-- ==== Sys2Proof/Machine/Loops.lean ====
section
/-! DEFINITION. The DPLL, temperature, the holdover model and uncertainty (04): the update slot, the boundary's change of state, the APLL and the
loop opcodes. -/

namespace Sys2Proof.Machine

/-! ### Temperature (04 R92, R93) -/

/-- Open above 98 % of the reference and short below 2 % (20 R456), of a 16-bit conversion. -/
def tsJudge (code : Nat) : TsFault :=
  if 98 * 65536 < code * 100 then .openFault else if code * 100 < 2 * 65536 then .short else .none

def TsFault.code : TsFault → Nat
  | .none => 0
  | .openFault => 1
  | .short => 2

/-- ln(a / b) in units of 2^-48, of either sign. -/
def lnRatio (a b : Nat) : Int := if b ≤ a then (lnFix a b : Int) else -(lnFix b a : Int)

/-- Temperature in 0.01 °C of a thermistor reading (04 R92, 20 R456): the code is the thermistor's share of the reference with 10.0 kΩ above it, and NTC_RES25
and NTC_BETA give 1/T = 1/298.15 K + ln(R / RES25) / BETA (log 78). Settings that put the reading beyond ±327 °C give that bound. -/
def ntcTemp (res25 beta code : Nat) : Int :=
  let l := lnRatio (10000 * code) (res25 * (65536 - code))
  let den := beta * 100 * 2 ^ 48 + 29815 * l
  if den ≤ 0 then 32767 else clampI (-32768) 32767 (divNear (29815 * beta * 100 * 2 ^ 48) den.toNat - 27315)

/-- The TSENSE conversion of a fold, made only while TSRC uses TSENSE: a fault raises TSENSE_FAULT as it begins or changes (04 R92). -/
def State.convertTsense (s : State) (code : Nat) : State :=
  if s.cfg.lp.tsrc = 0 then { s with lp := { s.lp with tsense := none, tsFault := .none } }
  else
    let f := tsJudge code
    if f = .none then
      let x := ntcTemp s.cfg.lp.ntcRes s.cfg.lp.ntcBeta code
      let o := s.lp.tsOffset.getD (0, 0)
      { s with lp := { s.lp with tsense := some x, tsLast := some x, tsFault := .none, tsOffset := some (o.1 + x - s.lp.onDie, o.2 + 1) } }
    else
      let s1 := { s with lp := { s.lp with tsense := none, tsFault := f } }
      s1.raiseIf (s.lp.tsFault ≠ f) Ev.tsenseFault f.code

/-- The learned mean TSENSE-minus-on-die offset, in 0.01 °C (04 R92). -/
def LoopSt.meanOffset (l : LoopSt) : Option Int := l.tsOffset.map fun o => divNear o.1 o.2

/-- The temperature in use, whether it is valid, and TFALLBACK (04 R92). -/
def State.tempInUse (s : State) : Int × Bool × Bool :=
  match s.cfg.lp.tsrc, s.lp.tsense with
  | 0, _ => (s.lp.onDie, true, false)
  | _, some x => (x, true, false)
  | 1, none =>
    match s.lp.tsLast with
    | some x => (x, false, false)
    | none => (s.lp.onDie, false, true)
  | _, none => (s.lp.onDie + s.lp.meanOffset.getD 0, s.lp.meanOffset.isSome, true)

/-- T_eff in units of 0.01 °C. -/
def LoopSt.teffCenti (l : LoopSt) : Int := divNear l.teff 10000000000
************
Make an exact copy of each line, beginning at the one containing "(x, true, false)" and ending with the last line of the data, and of no other line.

  | _, some x => (x, true, false)
  | 1, none =>
    match s.lp.tsLast with
    | some x => (x, false, false)
    | none => (s.lp.onDie, false, true)
  | _, none => (s.lp.onDie + s.lp.meanOffset.getD 0, s.lp.meanOffset.isSome, true)

/-- T_eff in units of 0.01 °C. -/
def LoopSt.teffCenti (l : LoopSt) : Int := divNear l.teff 10000000000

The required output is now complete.